We must make history to prevent climate change catastrophe.

Don’t believe Margaret Mead’s famous quotation, “Never doubt that a small group of thoughtful, committed citizens can change the world. Indeed, it is the only thing that ever has.”

Social change is made by wielding the power to overcome those defending the status quo. For most of us, that power comes in the form of people – and more people equals more power. The hard work of building that power is how we make history.

Social change is made from the bottom up. Civil rights pioneer Ella Baker got it right when, speaking of Martin Luther King, she asserted, “Martin didn’t make the movement, the movement made Martin.”

In fact, the seeds of social change are planted decades before they fully bloom. What may seem like spontaneous outbursts of activity are the product of generations of agitation, experimentation, and the germination and spread of ideas. From this cauldron, leaders emerge, strategies take shape, public opinion is transformed, and movements are forged.

Baker would know: She began training civil rights activists in the 1940s, including Rosa Parks, years before her celebrated bus ride.

In fact, the history of social change contains numerous miscalculations, failures, and bold tactics that break ground for the future. For example, the 1960 lunch counter sit-in in Greensboro, South Carolina caught fire, inspiring similar demonstrations throughout the South. But previous sit-ins, going back decades, did not.

History is full of setbacks, persistence, and the painstaking work of movement-building. It took many decades for women to win the right to vote in the United States. This struggle was replete with evolving strategies and tactics, bitterly opposed factions, and the slow alignment of forces in favor of women’s suffrage.

History is made by unknown heroes. These are people who clear the path, lay the groundwork, and carry out the day-to-day work. For every prominent leader like King, there were thousands of women and men producing leaflets, canvassing their neighbors, and organizing meetings and demonstrations – people without whom there would have been no Civil Rights Movement.

There’s nothing inevitable about social change. We live within systems – economic, political, cultural – with rules and structures that may appear or feel “natural.”  But these are all social creations, made and maintained by people despite the harm they may do. Too often, we are not conscious of these systems, nor do we recognize the possibility of changing them, or know how to change them.

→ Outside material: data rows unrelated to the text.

-- ==== Sys2Proof/Tests/Slice0.lean ====
section
/-!
SUPPORT. Tests. Ill-formed terms that WellFormed refuses; one word for every instruction, written from the opcode map of R38 and the
operand codes of R16; small steps with results taken from the manual's rules; and, for each statement, states and operands that meet
its hypotheses.
-/

namespace Sys2Proof.Tests

-- One theorem after another: run side by side, these many kernel evaluations need more thread stacks than the memory limit leaves.
set_option Elab.async false

open Sys2Proof Sys2Proof.Machine Sys2Proof.Claims

/-! ### Ill-formed terms -/

theorem test_ill_formed_event : Instr.wf (.drain 0) = false := by decide
theorem test_ill_formed_vector : Instr.wf (.add (.vec 192) (.vec 0) (.vec 0)) = false := by decide
theorem test_ill_formed_scalar : Instr.wf (.add (.vec 0) (.sca 48) (.vec 0)) = false := by decide
theorem test_ill_formed_reserved : Instr.wf (.add (.vec 0) (.vec 0) (.res 12)) = false := by decide
theorem test_ill_formed_ill : Instr.wf (.illCode 0) = false := by decide
theorem test_ill_formed_trap_software : Instr.wf (.trapSoftware (.vec 0) 0x8000) = false := by decide
theorem test_ill_formed_trap_service : Instr.wf (.trapServiceCall (.vec 0) 0x7FFF) = false := by decide
theorem test_ill_formed_mloop : Instr.wf (.mloopQuill (.vec 0) (.sca 0) 0) = false := by decide
theorem test_ill_formed_park_barrier : Instr.wf (.parkBarrier 0 0 0x80000000) = false := by decide
theorem test_ill_formed_park_counter : Instr.wf (.parkCounter 0 0 0x7FFFFFFF) = false := by decide
theorem test_well_formed : Instr.wf (.add (.vec 191) (.sca 47) (.res 11)) = true := by decide

/-! ### Decoding: opcode in bits 31 to 24, A, B and C below it (R15, R16, R38). A = 0x15 is v21, B = 0xC4 is s4, C = 0xF3 is tid. -/

abbrev Decodes (l : List (List Word × Instr)) : Prop := ∀ e ∈ l, decode e.1 = .ok (e.2, [])

theorem test_decode_moves : Decodes
    [([0x00000000], .ill),
     ([0x0015C4F3], .illCode 0x15C4F3),
     ([0x0115C4F3], .mov (.vec 21) (.sca 4) 0xF3),
     ([0x0215C4F3, 0x00000123], .sel (.vec 21) (.sca 4) .tid 0x123)] := by decide

theorem test_decode_integer : Decodes
    [([0x0315C4F3], .add (.vec 21) (.sca 4) .tid),
     ([0x0415C4F3], .sub (.vec 21) (.sca 4) .tid),
     ([0x0515C4F3], .addc (.vec 21) (.sca 4) .tid),
     ([0x0615C4F3], .subb (.vec 21) (.sca 4) .tid),
     ([0x0715C4F3], .mul (.vec 21) (.sca 4) .tid),
     ([0x0815C4F3], .mulh (.vec 21) (.sca 4) .tid),
     ([0x0915C4F3], .mad (.vec 21) (.sca 4) .tid),
     ([0x0A15C4F3], .madw (.vec 21) (.sca 4) .tid),
     ([0x0B15C4F3], .neg (.vec 21) (.sca 4) 0xF3),
     ([0x0C15C4F3], .abs (.vec 21) (.sca 4) 0xF3),
     ([0x0D15C4F3], .min (.vec 21) (.sca 4) .tid),
     ([0x0E15C4F3], .max (.vec 21) (.sca 4) .tid),
     ([0x0F15C4F3], .adds (.vec 21) (.sca 4) .tid),
     ([0x1015C4F3], .subs (.vec 21) (.sca 4) .tid)] := by decide

theorem test_decode_logic_fields : Decodes
    [([0x1215C4F3], .and (.vec 21) (.sca 4) .tid),
     ([0x1315C4F3], .or (.vec 21) (.sca 4) .tid),
     ([0x1415C4F3], .xor (.vec 21) (.sca 4) .tid),
     ([0x1515C4F3], .andn (.vec 21) (.sca 4) .tid),
     ([0x1615C4F3], .not (.vec 21) (.sca 4) 0xF3),
     ([0x1715C4F3], .shl (.vec 21) (.sca 4) .tid),
     ([0x1815C4F3], .shr (.vec 21) (.sca 4) .tid),
     ([0x1915C4F3], .shra (.vec 21) (.sca 4) .tid),
     ([0x1A15C4F3], .rotl (.vec 21) (.sca 4) .tid),
     ([0x1B15C4F3], .bfx (.vec 21) (.sca 4) .tid),
     ([0x1C15C4F3], .bfi (.vec 21) (.sca 4) .tid),
     ([0x1D15C4F3], .popc (.vec 21) (.sca 4) 0xF3),
     ([0x1E15C4F3], .clz (.vec 21) (.sca 4) 0xF3),
     ([0x1F15C4F3], .ctz (.vec 21) (.sca 4) 0xF3),
     ([0x2015C4F3], .brev (.vec 21) (.sca 4) 0xF3)] := by decide

theorem test_decode_compares_predicates : Decodes
    [([0x2215C4F3], .icmpeq 0x15 (.sca 4) .tid),
     ([0x2315C4F3], .icmpne 0x15 (.sca 4) .tid),
     ([0x2415C4F3], .icmplt 0x15 (.sca 4) .tid),
     ([0x2515C4F3], .icmple 0x15 (.sca 4) .tid),
     ([0x2615C4F3], .lea (.vec 21) (.sca 4) .tid),
     ([0x2715C4F3], .movp (.vec 21) 0xC4 0xF3),
     ([0x2815C4F3], .pand 0x15 0xC4 0xF3),
     ([0x2915C4F3], .por 0x15 0xC4 0xF3),
     ([0x2A15C4F3], .pxor 0x15 0xC4 0xF3),
     ([0x2B15C4F3], .pnot 0x15 0xC4 0xF3),
     ([0x2C15C4F3], .pset 0x15 0xC4F3),
     ([0x2D15C4F3], .pmov 0x15 (.sca 4) 0xF3)] := by decide

theorem test_decode_control : Decodes
    [([0x4015C4F3], .bra (.vec 21) 0xC4F3),
     ([0x4115C4F3, 0x00000123], .brd 0x15 0xC4F3 0x123),
     ([0x4215C4F3], .join 0x15C4F3),
     ([0x4315C4F3], .call (.vec 21) 0xC4F3),
     ([0x4415C4F3], .ret (.vec 21) 0xC4F3),
     ([0x4515C4F3], .exit 0x15C4F3),
     ([0x4615C4F3], .yield 0x15C4F3),
     ([0x4715C4F3, 0x00000123], .parkBarrier 0x15 0xC4F3 0x123),
     ([0x4715C4F3, 0x80000205], .parkCounter 0x15 0xC4F3 0x80000205),
     ([0x48001234], .trapSoftware (.vec 0) 0x1234),
     ([0x4815C4F3], .trapServiceCall (.vec 21) 0xC4F3),
     ([0x4915C4F3], .nop 0x15C4F3)] := by decide

theorem test_decode_cross_lane : Decodes
    [([0x4A15C4F3], .shfl (.vec 21) (.sca 4) .tid),
     ([0x4B15C4F3], .shflu (.vec 21) (.sca 4) .tid),
     ([0x4C15C4F3], .shfld (.vec 21) (.sca 4) .tid),
     ([0x4D15C4F3], .shflx (.vec 21) (.sca 4) .tid),
     ([0x4E15C4F3], .votea 0x15 0xC4 0xF3),
     ([0x4F15C4F3], .votey 0x15 0xC4 0xF3),
     ([0x5015C4F3], .ballot (.vec 21) 0xC4 0xF3),
     ([0x5115C4F3], .matchv (.vec 21) (.sca 4) 0xF3),
     ([0x5215C4F3], .gredadd (.vec 21) (.sca 4) 0xF3),
     ([0x5315C4F3], .gredmin (.vec 21) (.sca 4) 0xF3),
     ([0x5415C4F3], .gredmax (.vec 21) (.sca 4) 0xF3),
     ([0x5515C4F3], .gscan (.vec 21) (.sca 4) 0xF3),
     ([0x5615C4F3], .reord 0x15 (.sca 4) .tid),
     ([0x5715C4F3], .elect 0x15 0xC4F3)] := by decide

theorem test_decode_float : Decodes
    [([0x6015C4F3], .fadd (.vec 21) (.sca 4) .tid),
     ([0x6115C4F3], .fsub (.vec 21) (.sca 4) .tid),
     ([0x6215C4F3], .fmul (.vec 21) (.sca 4) .tid),
     ([0x6315C4F3], .ffma (.vec 21) (.sca 4) .tid),
     ([0x6415C4F3], .ffms (.vec 21) (.sca 4) .tid),
     ([0x6515C4F3], .ffnma (.vec 21) (.sca 4) .tid),
     ([0x6615C4F3], .fdiv (.vec 21) (.sca 4) .tid),
     ([0x6715C4F3], .fsqrt (.vec 21) (.sca 4) 0xF3),
     ([0x6815C4F3], .frcp (.vec 21) (.sca 4) 0xF3),
     ([0x6915C4F3], .frsq (.vec 21) (.sca 4) 0xF3),
     ([0x6A15C4F3], .fmin (.vec 21) (.sca 4) .tid),
     ([0x6B15C4F3], .fmax (.vec 21) (.sca 4) .tid),
     ([0x6C15C4F3], .fminm (.vec 21) (.sca 4) .tid),
     ([0x6D15C4F3], .fmaxm (.vec 21) (.sca 4) .tid)] := by decide

theorem test_decode_float_more : Decodes
    [([0x6E15C4F3], .fabs (.vec 21) (.sca 4) 0xF3),
     ([0x6F15C4F3], .fneg (.vec 21) (.sca 4) 0xF3),
     ([0x7015C4F3], .fcpsgn (.vec 21) (.sca 4) .tid),
     ([0x7115C4F3], .fcmpeq 0x15 (.sca 4) .tid),
     ([0x7215C4F3], .fcmplt 0x15 (.sca 4) .tid),
     ([0x7315C4F3], .fcmple 0x15 (.sca 4) .tid),
     ([0x7415C4F3], .fcmpun 0x15 (.sca 4) .tid),
     ([0x7515C4F3], .fclass (.vec 21) (.sca 4) 0xF3),
     ([0x7615C4F3], .frnd (.vec 21) (.sca 4) 0xF3),
     ([0x7715C4F3], .fscale (.vec 21) (.sca 4) .tid),
     ([0x7815C4F3], .fgexp (.vec 21) (.sca 4) 0xF3),
     ([0x7915C4F3], .fgmant (.vec 21) (.sca 4) 0xF3),
     ([0x7A15C4F3], .fex2 (.vec 21) (.sca 4) 0xF3),
     ([0x7B15C4F3], .flg2 (.vec 21) (.sca 4) 0xF3),
     ([0x7C15C4F3], .fsin (.vec 21) (.sca 4) 0xF3),
     ([0x7D15C4F3], .fcos (.vec 21) (.sca 4) 0xF3)] := by decide

theorem test_decode_convert : Decodes
    [([0x8015C4F3], .cvt (.vec 21) (.sca 4) 0xF3),
     ([0x8115C4F3], .cvtn (.vec 21) (.sca 4) 0xF3),
     ([0x8215C4F3], .cvtw (.vec 21) (.sca 4) 0xF3),
     ([0x8315C4F3], .hadd2 (.vec 21) (.sca 4) .tid),
     ([0x8415C4F3], .hmul2 (.vec 21) (.sca 4) .tid),
     ([0x8515C4F3], .hfma2 (.vec 21) (.sca 4) .tid),
     ([0x8615C4F3], .pdot4 (.vec 21) (.sca 4) .tid),
     ([0x8715C4F3], .pdot8 (.vec 21) (.sca 4) .tid),
     ([0x8815C4F3], .pdot2 (.vec 21) (.sca 4) .tid)] := by decide

theorem test_decode_local : Decodes
    [([0xA015C4F3], .ld (.vec 21) (.sca 4) .tid),
     ([0xA115C4F3], .st (.vec 21) (.sca 4) .tid),
     ([0xA215C4F3], .ld2 (.vec 21) (.sca 4) .tid),
     ([0xA315C4F3], .ld4 (.vec 21) (.sca 4) .tid),
     ([0xA415C4F3], .st2 (.vec 21) (.sca 4) .tid),
     ([0xA515C4F3], .st4 (.vec 21) (.sca 4) .tid),
     ([0xA615C4F3], .atladd (.vec 21) (.sca 4) .tid),
     ([0xA715C4F3], .atlmin (.vec 21) (.sca 4) .tid),
     ([0xA815C4F3], .atlmax (.vec 21) (.sca 4) .tid),
     ([0xA915C4F3], .atland (.vec 21) (.sca 4) .tid),
     ([0xAA15C4F3], .atlor (.vec 21) (.sca 4) .tid),
     ([0xAB15C4F3], .atlxor (.vec 21) (.sca 4) .tid),
     ([0xAC15C4F3], .atlxch (.vec 21) (.sca 4) .tid),
     ([0xAD15C4F3], .atlcas (.vec 21) (.sca 4) .tid)] := by decide

theorem test_decode_engines : Decodes
    [([0xB015C4F3], .bcopy (.vec 21) 0xC4F3),
     ([0xB115C4F3], .bcopyr (.vec 21) 0xC4F3),
     ([0xB215C4F3], .bcast (.vec 21) 0xC4F3),
     ([0xB315C4F3], .gather (.vec 21) (.sca 4) .tid),
     ([0xB415C4F3], .scatter (.vec 21) (.sca 4) .tid),
     ([0xB515C4F3], .pref (.vec 21) (.sca 4) 0xF3),
     ([0xB615C4F3, 0x00000123], .atom (.vec 21) (.sca 4) .tid 0x123),
     ([0xB715C4F3, 0x00000123], .ared (.vec 21) (.sca 4) .tid 0x123),
     ([0xB815C4F3, 0x00000123], .aprog (.vec 21) (.sca 4) .tid 0x123)] := by decide

theorem test_decode_ordering_sheaf : Decodes
    [([0xC015C4F3], .fence (.vec 21) 0xC4 0xF3),
     ([0xC115C4F3], .fwait (.vec 21) 0xC4F3),
     ([0xC215C4F3], .waitc 0x15 0xC4F3),
     ([0xC315C4F3], .shopen (.vec 21) (.sca 4) 0xF3),
     ([0xC415C4F3], .shseal (.vec 21) 0xC4F3),
     ([0xC515C4F3], .shabort (.vec 21) 0xC4F3),
     ([0xC615C4F3], .shread (.vec 21) (.sca 4) 0xF3),
     ([0xC715C4F3], .shver (.vec 21) (.sca 4) 0xF3)] := by decide

theorem test_decode_matrix_barrier : Decodes
    [([0xD015C400], .mloop (.vec 21) (.sca 4)),
     ([0xD015C4F3], .mloopQuill (.vec 21) (.sca 4) 0xF3),
     ([0xD115C4F3], .mzero (.vec 21) (.sca 4) 0xF3),
     ([0xD215C4F3], .bar 0x15 0xC4 0xF3),
     ([0xD315C4F3], .bara 0x15 0xC4 0xF3),
     ([0xD415C4F3], .barw 0x15 0xC4 0xF3),
     ([0xD515C4F3], .barx 0x15 (.sca 4) 0xF3),
     ([0xD615C4F3], .barq (.vec 21) 0xC4 0xF3)] := by decide

theorem test_decode_system : Decodes
    [([0xE015C4F3], .dqpush 0x15 (.sca 4) 0xF3),
     ([0xE115C4F3], .dqpop (.vec 21) 0xC4F3),
     ([0xE215C4F3], .regget (.vec 21) (.sca 4) 0xF3),
     ([0xE315C4F3], .regput 0x15 (.sca 4) 0xF3),
     ([0xE415C4F3], .form 0x15 (.sca 4) 0xF3),
     ([0xE515C4F3], .ctlr (.vec 21) 0xC4 0xF3),
     ([0xE615C4F3], .ctlw 0x15 (.sca 4) 0xF3),
     ([0xE715C4F3], .slotq (.vec 21) 0xC4 0xF3),
     ([0xE815C4F3], .taskq (.vec 21) 0xC4F3),
     ([0xE915C4F3], .taskdone 0x15 (.sca 4) 0xF3),
     ([0xEA15C4F3], .eret 0x15 0xC4 0xF3),
     ([0xEB15C4F3], .halt 0x15 0xC4F3),
     ([0xEC15C4F3], .signal (.vec 21) (.sca 4) 0xF3)] := by decide

theorem test_decode_literals_in_order :
    decode [0xB6F1F1F1, 0x11, 0x22, 0x33, 0x44, 0x55] = .ok (.atom (.lit 0x22) (.lit 0x33) (.lit 0x44) 0x11, [0x55]) := by decide
theorem test_decode_rejects_opcode : decode [0x11000000] = .error (.badOpcode 0x11) := by decide
theorem test_decode_rejects_literal : decode [0x0300F100] = .error .missingLiteral := by decide

/-! ### A small machine: one gang of 64 threads of group 0, in launch 0 and team 0, in a clause under form value `fm`. -/

def clauseOf (fm : Word) : ClauseBuf := ⟨0x1000, 0x000FFE00, [], 0, 0, fm, 1, 0, true⟩
def gangOf (fm : Word) : Gang := ⟨[0, 1, 2, 3], 0x1000, some (clauseOf fm), .none, 0, 0, 0⟩
def groupOf (fm : Word) : Group :=
  { groupStart 0 placedLaunch 0 0 0 0 false ⟨0, 0, 0, 64, 24, 0⟩ 0 0 none with clauseSerial := 1, gangs := [gangOf fm] }
def teamZero : Team := ⟨0, 0, [0], 0x100000, [], [], 0, false, []⟩
/-- The machine, its group changed by `f`. -/
def st (fm : Word) (f : Group → Group := id) : State :=
  { State.reset with
    launches := [(0, placedLaunch)], nextLaunch := 1, teams := [(0, teamZero)], nextTeam := 1
    groups := [(0, f (groupOf fm))], nextGid := 1, cur := some ⟨0, 0⟩ }
/-- Its issuer, where `f` leaves the gang as it is. -/
def is (fm : Word) (f : Group → Group := id) : Iss := ⟨0, f (groupOf fm), gangOf fm, clauseOf fm⟩

/-- Values of scalars and of vector registers, the same in every thread. -/
def scas (l : List (Nat × DWord)) (g : Group) : Group := { g with s := l }
def vecs (l : List (Nat × Word)) (g : Group) : Group := { g with v := l.map fun e => (e.1, List.replicate 64 e.2) }
/-- A quill context. -/
def quilled (g : Group) : Group := { g with quill := true, blocks := 0 }
/-- The launch is a predicted one. -/
def predicted (s : State) : State := s.modLaunch 0 fun l => { l with pred := some ⟨0, 1, false, false, false⟩ }
def withHandler (s : State) : State := s.modLaunch 0 fun l => { l with record := { l.record with traph := 0x2000 } }
def privileged (s : State) : State := s.modLaunch 0 fun l => { l with privileged := true }

/-- The checks `cs` pass in the machine under form value `fm` (8: i32, unguarded). -/
abbrev Passes (fm : Word) (cs : Iss → List Chk) (f : Group → Group := id) : Prop := (st fm f).Issues (is fm f) (cs (is fm f))

/-- What an instruction leaves of its group, if it answers a next state. -/
def after (o : Out) : Option Group := match o with | .next t => t.group 0 | _ => none
def vregAfter (o : Out) (n th : Nat) : Option Word := (after o).map fun g => g.vreg n th
def sregAfter (o : Out) (n : Nat) : Option DWord := (after o).map fun g => g.sreg n

/-- `FpQuiet`, to be decided. -/
def quiet (k : Iss) (uni : Bool) (f : Nat → FRes) : Bool :=
  if k.g.quill then (f 0).2 &&& k.enables == 0 else (List.range 64).all fun th => fpRaised k uni f th &&& k.enables == 0

theorem fpQuiet_iff (k : Iss) (uni : Bool) (f : Nat → FRes) : FpQuiet k uni f ↔ quiet k uni f = true := by
  unfold FpQuiet quiet
  split <;> simp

But sparks of awareness can culminate in the creation of new possibilities. Acts of tolerance, courage, and creativity that inspire and motivate others. The sharing of information and ideas. Making connections, creating relationships, building networks. All of these actions, big and small, help create the conditions and produce the resources necessary for social change.

And when widespread awareness is paired with mass action, possibilities can become new realities. The pain of unfulfilled needs and wants, the demands for fairness and justice, can be stifled no longer. And the tidal wave of power can overwhelm those trying to hold it back.

In recent years, we have experienced immense changes in the United States, including the election of a Black president and the growing legalization of same-sex marriage, all of it the result of years of slow, hard work against forces of resistance.

Unfortunately, the threat of climate change requires us to adopt a new timetable. We do not have decades to bring about rapid societal transformation. External events – albeit, with human causes – such as hurricanes and other weather-related catastrophes may help create the awareness necessary to end our reliance on fossil fuels.

But history has taught us this: Change is not inevitable. We must create the movements, nurture the leaders, sustain the organizations, and build the power necessary to overcome those whose interests are opposed to us. We must make history.